To: BulbaMan who wrote (9188)9/23/2003 12:48:18 PM
From: Biomaven  Read Replies (1) | Respond to of 52153
 
I've taken a very brief look at the Memantine docket available at the FDA site:

fda.gov

Looks pretty solid. although there are the usual FDA grumbles (like a subgroup analysis on the most severe patients indicates they were not helped much by the drug, and grumbles about the quality of the Latvian study).

The statistical review usually has some opportunity for a smile, and this one is no exception:

There were 11 patients in center 013 (6 placebo and 5 memantine). The average change for placebo patients in this center was -11.33 compared to -0.60 for memantine patients.

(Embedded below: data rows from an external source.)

-- ==== Sys2Proof/Laws/State.lean ====
section
/-! SUPPORT. What each named update of State leaves as it was, one lemma for each field, and what the indexed updates give
at the place they write. -/

namespace Sys2Proof.Machine

open Sys2Proof

@[simp] theorem State.setEntry_tb (s : State) (i : Idx) (e : Entry) : (s.setEntry i e).tb = s.tb := rfl
@[simp] theorem State.setEntry_cycle (s : State) (i : Idx) (e : Entry) : (s.setEntry i e).cycle = s.cycle := rfl
@[simp] theorem State.setEntry_readings (s : State) (i : Idx) (e : Entry) : (s.setEntry i e).readings = s.readings := rfl
@[simp] theorem State.setEntry_resetPin (s : State) (i : Idx) (e : Entry) : (s.setEntry i e).resetPin = s.resetPin := rfl
@[simp] theorem State.setEntry_inhibit (s : State) (i : Idx) (e : Entry) : (s.setEntry i e).inhibit = s.inhibit := rfl
@[simp] theorem State.setEntry_lastEdge (s : State) (i : Idx) (e : Entry) : (s.setEntry i e).lastEdge = s.lastEdge := rfl
@[simp] theorem State.setEntry_slots (s : State) (i : Idx) (e : Entry) : (s.setEntry i e).slots = s.slots := rfl
@[simp] theorem State.setEntry_latest (s : State) (i : Idx) (e : Entry) : (s.setEntry i e).latest = s.latest := rfl
@[simp] theorem State.setEntry_servo (s : State) (i : Idx) (e : Entry) : (s.setEntry i e).servo = s.servo := rfl
@[simp] theorem State.setEntry_civil (s : State) (i : Idx) (e : Entry) : (s.setEntry i e).civil = s.civil := rfl
@[simp] theorem State.setEntry_mgmtNotices (s : State) (i : Idx) (e : Entry) : (s.setEntry i e).mgmtNotices = s.mgmtNotices := rfl
@[simp] theorem State.setEntry_outs (s : State) (i : Idx) (e : Entry) : (s.setEntry i e).outs = s.outs := rfl
@[simp] theorem State.setEntry_chain (s : State) (i : Idx) (e : Entry) : (s.setEntry i e).chain = s.chain := rfl
@[simp] theorem State.setEntry_stations (s : State) (i : Idx) (e : Entry) : (s.setEntry i e).stations = s.stations := rfl
@[simp] theorem State.setEntry_arrivals (s : State) (i : Idx) (e : Entry) : (s.setEntry i e).arrivals = s.arrivals := rfl
@[simp] theorem State.setEntry_port (s : State) (i : Idx) (e : Entry) : (s.setEntry i e).port = s.port := rfl
@[simp] theorem State.setEntry_attn (s : State) (i : Idx) (e : Entry) : (s.setEntry i e).attn = s.attn := rfl
@[simp] theorem State.setEntry_store (s : State) (i : Idx) (e : Entry) : (s.setEntry i e).store = s.store := rfl
@[simp] theorem State.setEntry_pending (s : State) (i : Idx) (e : Entry) : (s.setEntry i e).pending = s.pending := rfl

@[simp] theorem State.setStation_tb (s : State) (x : Addr) (r : Station) : (s.setStation x r).tb = s.tb := rfl
@[simp] theorem State.setStation_cycle (s : State) (x : Addr) (r : Station) : (s.setStation x r).cycle = s.cycle := rfl
@[simp] theorem State.setStation_readings (s : State) (x : Addr) (r : Station) : (s.setStation x r).readings = s.readings := rfl
@[simp] theorem State.setStation_resetPin (s : State) (x : Addr) (r : Station) : (s.setStation x r).resetPin = s.resetPin := rfl
@[simp] theorem State.setStation_inhibit (s : State) (x : Addr) (r : Station) : (s.setStation x r).inhibit = s.inhibit := rfl
@[simp] theorem State.setStation_lastEdge (s : State) (x : Addr) (r : Station) : (s.setStation x r).lastEdge = s.lastEdge := rfl
@[simp] theorem State.setStation_slots (s : State) (x : Addr) (r : Station) : (s.setStation x r).slots = s.slots := rfl
@[simp] theorem State.setStation_latest (s : State) (x : Addr) (r : Station) : (s.setStation x r).latest = s.latest := rfl
@[simp] theorem State.setStation_servo (s : State) (x : Addr) (r : Station) : (s.setStation x r).servo = s.servo := rfl
@[simp] theorem State.setStation_civil (s : State) (x : Addr) (r : Station) : (s.setStation x r).civil = s.civil := rfl
@[simp] theorem State.setStation_entries (s : State) (x : Addr) (r : Station) : (s.setStation x r).entries = s.entries := rfl
@[simp] theorem State.setStation_mgmtNotices (s : State) (x : Addr) (r : Station) : (s.setStation x r).mgmtNotices = s.mgmtNotices := rfl
@[simp] theorem State.setStation_outs (s : State) (x : Addr) (r : Station) : (s.setStation x r).outs = s.outs := rfl
@[simp] theorem State.setStation_chain (s : State) (x : Addr) (r : Station) : (s.setStation x r).chain = s.chain := rfl
@[simp] theorem State.setStation_arrivals (s : State) (x : Addr) (r : Station) : (s.setStation x r).arrivals = s.arrivals := rfl
@[simp] theorem State.setStation_port (s : State) (x : Addr) (r : Station) : (s.setStation x r).port = s.port := rfl
@[simp] theorem State.setStation_attn (s : State) (x : Addr) (r : Station) : (s.setStation x r).attn = s.attn := rfl
@[simp] theorem State.setStation_store (s : State) (x : Addr) (r : Station) : (s.setStation x r).store = s.store := rfl
@[simp] theorem State.setStation_pending (s : State) (x : Addr) (r : Station) : (s.setStation x r).pending = s.pending := rfl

The difference in treatment group mean changes (+10.73 ± 3.77 S.E.) in this center was considerably larger than the average (+1.34). This center?s results are somewhat atypical and if we discard this center from the ITT population we find that the treatment effect on the change in ADL adjusted for baseline and center is no longer significant (p=0.0766). The difference in group mean changes drops from 1.34 to 1.05. On the other hand, center 003 had 14 patients and a large negative difference (-6.57), so exclusion of this center would increase the significance of the treatment effect. Nonetheless, the fact that the removal of center 013 can alter the conclusions calls the strength of this evidence into question.


This is as bad as subgroup analysis. I'd guess that in most studies you could find some center (or other subgroup) where ignoring it kills the statistical significance.

But it looks like overall some of the p values in the study were so strong that no matter which way the FDA and statisticians twisted things they couldn't "achieve" non-significance.